WHAT THIS TASK INVOLVES: Given the material below, return only the lines starting at the line with "record is judged by R171. -/" and ending at the line with "def RawFrame.wellFormed (f", exactly as they appear.

INPUT FOR THIS TASK:
-- ==== Sys2Proof/WellFormed.lean ====
section
/-! DEFINITION. Which commands a sender can send. A channel, a reference count and a hold indication are in range by
their types, so one check remains: a link carries no frame longer than its envelope allows (section 11.1: TYPE, two
bytes of LENGTH, at most 4,095 bytes of BODY, two bytes of CHECK) and no frame of no byte (a frame is opened by its
TYPE). The machine is total beyond the check: a longer control frame is answered MALFORMED (R173), a longer burst
record is judged by R171. -/

namespace Sys2Proof

/-- The most bytes of a frame: TYPE, LENGTH, BODY and CHECK (section 11.1). -/
def maxFrameBytes : Nat := 1 + 2 + Config.maxBody + 2

/-- A frame a link can carry (section 11.1). -/
def RawFrame.wellFormed (f : RawFrame) : Bool :=
  decide (0 < f.bytes.length) && decide (f.bytes.length ≤ maxFrameBytes)

/-- The check of every command. -/
def Instr.wellFormed : Instr → Bool
  | .burstRecord f => f.wellFormed
  | .controlFrame f => f.wellFormed
  | .powerOnReset _ | .lineReset _ | .referenceCount _ | .emitTime _ | .withdrawalDeadline _ | .expiry _
  | .buildBegin | .periodicTiming | .periodicWalk | .extraTurn | .joinOpening | .pollQueueTake | .sweep
  | .requestOpeningPlace | .flowVisit | .closing | .holdAppend | .planDeparture | .adjustFrameDeparture
  | .planLinkHold | .planLinkRelease | .planLinkFrameEnd | .systemLinkFrameEnd | .responseDeparture
  | .noticeDeparture | .forwardDeparture | .unknownOp | .channelStart | .channelStopOrderly
  | .channelStopAbrupt | .profileCommit | .stationAdmit | .stationMove | .stationRelease | .flowBind
  | .flowActivate | .flowHold | .flowUnbind | .planWrite | .planReady | .planDiscard | .read | .readRecord
  | .write | .fill | .fillRecord | .counters | .clear => true

end Sys2Proof
end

TASK OUTPUT:
record is judged by R171. -/

namespace Sys2Proof

/-- The most bytes of a frame: TYPE, LENGTH, BODY and CHECK (section 11.1). -/
def maxFrameBytes : Nat := 1 + 2 + Config.maxBody + 2

/-- A frame a link can carry (section 11.1). -/
def RawFrame.wellFormed (f : RawFrame) : Bool :=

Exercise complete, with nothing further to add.